### Assignment
Could you retype, exactly as written, every line from the top of the records through the line that contains "(isCommand (decodeWord w)"?

______

-- ==== Sys2Proof/Certificates/Slice0/Obligations.lean ====
section
/-!
DEFINITION. The statements about the model, for the provers. Each docstring says which rule of the spec it formalises, and
which clause, if any, is the model's own choice.
-/

open Sys2Proof Sys2Proof.Machine

/-! ## Encoding -/

/-- Decode and encode agree, with every operand at every value the encoding admits (`30_encoding.md` sections 1 and 2). -/
def Obligations.DecodeOfEncodeIsIdentity : Prop :=
  ∀ i : Instr, i.wf = true → decodeBytes i.context (encode i) = .ok i

/-- R96: every command word is one of the eight legal commands, and then it is that command's word, or it is illegal. -/
def Obligations.EveryWordIsLegalOrIllegal : Prop :=
  ∀ w : Word,
    (isCommand (decodeWord w) = true ∧ encodeWord (decodeWord w) = some w ∧
      legalFields (opcodeField w) (codecField w) (rsvdField w) = true) ∨
    (decodeWord w = .illegal (opcodeField w) (codecField w) (rsvdField w) ∧
      legalFields (opcodeField w) (codecField w) (rsvdField w) = false)

/-- R103, with the fields of R101: a unit is two bytes; first byte 0x00 is a literal; any other is a match whose LEN is
`code >> 12` and whose DIST is `code & 0xFFF` for `code = (byte0 << 8) | byte1`. -/
def Obligations.FirstByteTellsLiteralFromMatch : Prop :=
  (∀ bs i, decodeBytes .lzssStream bs = .ok i → bs.length = 2) ∧
  (∀ g : Byte, decodeBytes .lzssStream [0x00, g] = .ok (.lzssLiteral g)) ∧
  (∀ f g : Byte, f ≠ 0x00 → ∃ len dist, decodeBytes .lzssStream [f, g] = .ok (.lzssMatch len dist) ∧
    len.toNat = (f.toNat * 256 + g.toNat) / 4096 ∧ dist.toNat = (f.toNat * 256 + g.toNat) % 4096)

/-- Words of `opcode_table.json` written out from the spec's encodings. -/
def Obligations.WordsOfTheTableDecode : Prop :=
  decodeWord 0x00000001 = .crc32 ∧ decodeWord 0x00000011 = .rleDec ∧ decodeWord 0x00000020 = .lzssEnc ∧
  decodeWord 0x00000230 = .frameFmt 2 ∧ decodeWord 0x00000031 = .frameParse ∧
  decodeWord 0x00010030 = .illegal 0x30 0x00 0x0001 ∧ decodeLzss 0x10 0x03 = .lzssMatch 1 3

/-! ## Completion of each instruction -/

/-- R133, with the update of R131 written out: RESULT is the CRC-32 of IN, with no output and no flag. That `Completes`
also makes every byte of OutBuf a fresh draw is the model's reading of R69 and I4 over R136's "nor writes OutBuf" (log 16,
DEDUCED). -/
def Obligations.Crc32CommandReturnsTheCrc : Prop :=
  ∀ s : State, s.work = .fresh → s.operands.inLen.toNat ≤ s.params.inCap →
    ∃ t, exec .crc32 s = .next t ∧
      Completes s t .ok [] SoftFlags.none
        { result := some ((s.input.foldl
            (fun (c : Word) (b : Byte) => crcTable ((c ^^^ b.setWidth 32).setWidth 8) ^^^ (c >>> 8))
            (0xFFFFFFFF : Word)) ^^^ 0xFFFFFFFF) }

/-- R130: the table computed by the loop is the table the spec prints. -/
def Obligations.CrcTableIsThePrintedTable : Prop :=
  (List.range 256).map (fun i => crcTable (BitVec.ofNat 8 i)) =
    ([0x00000000, 0x77073096, 0xEE0E612C, 0x990951BA, 0x076DC419, 0x706AF48F, 0xE963A535, 0x9E6495A3,
      0x0EDB8832, 0x79DCB8A4, 0xE0D5E91E, 0x97D2D988, 0x09B64C2B, 0x7EB17CBD, 0xE7B82D07, 0x90BF1D91,
      0x1DB71064, 0x6AB020F2, 0xF3B97148, 0x84BE41DE, 0x1ADAD47D, 0x6DDDE4EB, 0xF4D4B551, 0x83D385C7,
      0x136C9856, 0x646BA8C0, 0xFD62F97A, 0x8A65C9EC, 0x14015C4F, 0x63066CD9, 0xFA0F3D63, 0x8D080DF5] : List Word) ++
    ([0x3B6E20C8, 0x4C69105E, 0xD56041E4, 0xA2677172, 0x3C03E4D1, 0x4B04D447, 0xD20D85FD, 0xA50AB56B,
      0x35B5A8FA, 0x42B2986C, 0xDBBBC9D6, 0xACBCF940, 0x32D86CE3, 0x45DF5C75, 0xDCD60DCF, 0xABD13D59,
      0x26D930AC, 0x51DE003A, 0xC8D75180, 0xBFD06116, 0x21B4F4B5, 0x56B3C423, 0xCFBA9599, 0xB8BDA50F,
      0x2802B89E, 0x5F058808, 0xC60CD9B2, 0xB10BE924, 0x2F6F7C87, 0x58684C11, 0xC1611DAB, 0xB6662D3D] : List Word) ++
    ([0x76DC4190, 0x01DB7106, 0x98D220BC, 0xEFD5102A, 0x71B18589, 0x06B6B51F, 0x9FBFE4A5, 0xE8B8D433,
      0x7807C9A2, 0x0F00F934, 0x9609A88E, 0xE10E9818, 0x7F6A0DBB, 0x086D3D2D, 0x91646C97, 0xE6635C01,
      0x6B6B51F4, 0x1C6C6162, 0x856530D8, 0xF262004E, 0x6C0695ED, 0x1B01A57B, 0x8208F4C1, 0xF50FC457,
      0x65B0D9C6, 0x12B7E950, 0x8BBEB8EA, 0xFCB9887C, 0x62DD1DDF, 0x15DA2D49, 0x8CD37CF3, 0xFBD44C65] : List Word) ++
    ([0x4DB26158, 0x3AB551CE, 0xA3BC0074, 0xD4BB30E2, 0x4ADFA541, 0x3DD895D7, 0xA4D1C46D, 0xD3D6F4FB,
      0x4369E96A, 0x346ED9FC, 0xAD678846, 0xDA60B8D0, 0x44042D73, 0x33031DE5, 0xAA0A4C5F, 0xDD0D7CC9,
      0x5005713C, 0x270241AA, 0xBE0B1010, 0xC90C2086, 0x5768B525, 0x206F85B3, 0xB966D409, 0xCE61E49F,
      0x5EDEF90E, 0x29D9C998, 0xB0D09822, 0xC7D7A8B4, 0x59B33D17, 0x2EB40D81, 0xB7BD5C3B, 0xC0BA6CAD] : List Word) ++
    ([0xEDB88320, 0x9ABFB3B6, 0x03B6E20C, 0x74B1D29A, 0xEAD54739, 0x9DD277AF, 0x04DB2615, 0x73DC1683,
      0xE3630B12, 0x94643B84, 0x0D6D6A3E, 0x7A6A5AA8, 0xE40ECF0B, 0x9309FF9D, 0x0A00AE27, 0x7D079EB1,
      0xF00F9344, 0x8708A3D2, 0x1E01F268, 0x6906C2FE, 0xF762575D, 0x806567CB, 0x196C3671, 0x6E6B06E7,
      0xFED41B76, 0x89D32BE0, 0x10DA7A5A, 0x67DD4ACC, 0xF9B9DF6F, 0x8EBEEFF9, 0x17B7BE43, 0x60B08ED5] : List Word) ++
    ([0xD6D6A3E8, 0xA1D1937E, 0x38D8C2C4, 0x4FDFF252, 0xD1BB67F1, 0xA6BC5767, 0x3FB506DD, 0x48B2364B,
      0xD80D2BDA, 0xAF0A1B4C, 0x36034AF6, 0x41047A60, 0xDF60EFC3, 0xA867DF55, 0x316E8EEF, 0x4669BE79,
      0xCB61B38C, 0xBC66831A, 0x256FD2A0, 0x5268E236, 0xCC0C7795, 0xBB0B4703, 0x220216B9, 0x5505262F,
      0xC5BA3BBE, 0xB2BD0B28, 0x2BB45A92, 0x5CB36A04, 0xC2D7FFA7, 0xB5D0CF31, 0x2CD99E8B, 0x5BDEAE1D] : List Word) ++
    ([0x9B64C2B0, 0xEC63F226, 0x756AA39C, 0x026D930A, 0x9C0906A9, 0xEB0E363F, 0x72076785, 0x05005713,
      0x95BF4A82, 0xE2B87A14, 0x7BB12BAE, 0x0CB61B38, 0x92D28E9B, 0xE5D5BE0D, 0x7CDCEFB7, 0x0BDBDF21,
      0x86D3D2D4, 0xF1D4E242, 0x68DDB3F8, 0x1FDA836E, 0x81BE16CD, 0xF6B9265B, 0x6FB077E1, 0x18B74777,
      0x88085AE6, 0xFF0F6A70, 0x66063BCA, 0x11010B5C, 0x8F659EFF, 0xF862AE69, 0x616BFFD3, 0x166CCF45] : List Word) ++
    ([0xA00AE278, 0xD70DD2EE, 0x4E048354, 0x3903B3C2, 0xA7672661, 0xD06016F7, 0x4969474D, 0x3E6E77DB,
      0xAED16A4A, 0xD9D65ADC, 0x40DF0B66, 0x37D83BF0, 0xA9BCAE53, 0xDEBB9EC5, 0x47B2CF7F, 0x30B5FFE9,
      0xBDBDF21C, 0xCABAC28A, 0x53B39330, 0x24B4A3A6, 0xBAD03605, 0xCDD70693, 0x54DE5729, 0x23D967BF,
      0xB3667A2E, 0xC4614AB8, 0x5D681B02, 0x2A6F2B94, 0xB40BBE37, 0xC30C8EA1, 0x5A05DF1B, 0x2D02EF8D] : List Word)

/-- R135, with the update of R134 written out: RESULT is the FNV-1a hash of IN, with no output and no flag. That
`Completes` also makes every byte of OutBuf a fresh draw is the model's reading of R69 and I4 over R136's "nor writes
OutBuf" (log 16, DEDUCED). -/
def Obligations.Fnv32CommandReturnsTheHash : Prop :=
  ∀ s : State, s.work = .fresh → s.operands.inLen.toNat ≤ s.params.inCap →
    ∃ t, exec .fnv32 s = .next t ∧
      Completes s t .ok [] SoftFlags.none
        { result := some (s.input.foldl (fun (h : Word) (b : Byte) => (h ^^^ b.setWidth 32) * 0x01000193)
            (0x811C9DC5 : Word)) }

/-- R153: a non-empty IN whose encoding fits is encoded. -/
def Obligations.RleEncodeCommandDelivers : Prop :=
  ∀ s : State, s.work = .fresh → s.operands.inLen.toNat ≤ s.params.inCap → s.input ≠ [] →
    (rleEnc s.input).length ≤ s.params.outCap →
    ∃ t, exec .rleEnc s = .next t ∧ Completes s t .ok (rleEnc s.input) SoftFlags.none ResultRegs.none

/-- R154: a non-empty IN whose decoding fits is decoded, with OK or PARTIAL as its flags say. -/
def Obligations.RleDecodeCommandDelivers : Prop :=
  ∀ s : State, s.work = .fresh → s.operands.inLen.toNat ≤ s.params.inCap → s.input ≠ [] →
    (rleDec s.input).1.length ≤ s.params.outCap →
    ∃ t, exec .rleDec s = .next t ∧
      Completes s t (if (rleDec s.input).2 = SoftFlags.none then .ok else .partialData) (rleDec s.input).1
        (rleDec s.input).2 ResultRegs.none

/-- R186: under a legal configuration a non-empty IN whose encoding fits is encoded. -/
def Obligations.LzssEncodeCommandDelivers : Prop :=
  ∀ s : State, s.work = .fresh → s.operands.inLen.toNat ≤ s.params.inCap → s.lzLegal = true → s.input ≠ [] →
    (lzssEnc s.operands.lz s.input).length ≤ s.params.outCap →
    ∃ t, exec .lzssEnc s = .next t ∧
      Completes s t .ok (lzssEnc s.operands.lz s.input) SoftFlags.none ResultRegs.none

/-- R187: under a legal configuration a non-empty IN whose decoding fits is decoded, with OK or PARTIAL as its flags
say. -/
def Obligations.LzssDecodeCommandDelivers : Prop :=
  ∀ s : State, s.work = .fresh → s.operands.inLen.toNat ≤ s.params.inCap → s.lzLegal = true → s.input ≠ [] →
    (lzssDec s.minMatch s.input).1.length ≤ s.params.outCap →
    ∃ t, exec .lzssDec s = .next t ∧
      Completes s t (if (lzssDec s.minMatch s.input).2 = SoftFlags.none then .ok else .partialData)
        (lzssDec s.minMatch s.input).1 (lzssDec s.minMatch s.input).2 ResultRegs.none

______

### Answer to this problem
-- ==== Sys2Proof/Certificates/Slice0/Obligations.lean ====
section
/-!
DEFINITION. The statements about the model, for the provers. Each docstring says which rule of the spec it formalises, and
which clause, if any, is the model's own choice.
-/

open Sys2Proof Sys2Proof.Machine

/-! ## Encoding -/

/-- Decode and encode agree, with every operand at every value the encoding admits (`30_encoding.md` sections 1 and 2). -/
def Obligations.DecodeOfEncodeIsIdentity : Prop :=
  ∀ i : Instr, i.wf = true → decodeBytes i.context (encode i) = .ok i

/-- R96: every command word is one of the eight legal commands, and then it is that command's word, or it is illegal. -/
def Obligations.EveryWordIsLegalOrIllegal : Prop :=
  ∀ w : Word,
    (isCommand (decodeWord w) = true ∧ encodeWord (decodeWord w) = some w ∧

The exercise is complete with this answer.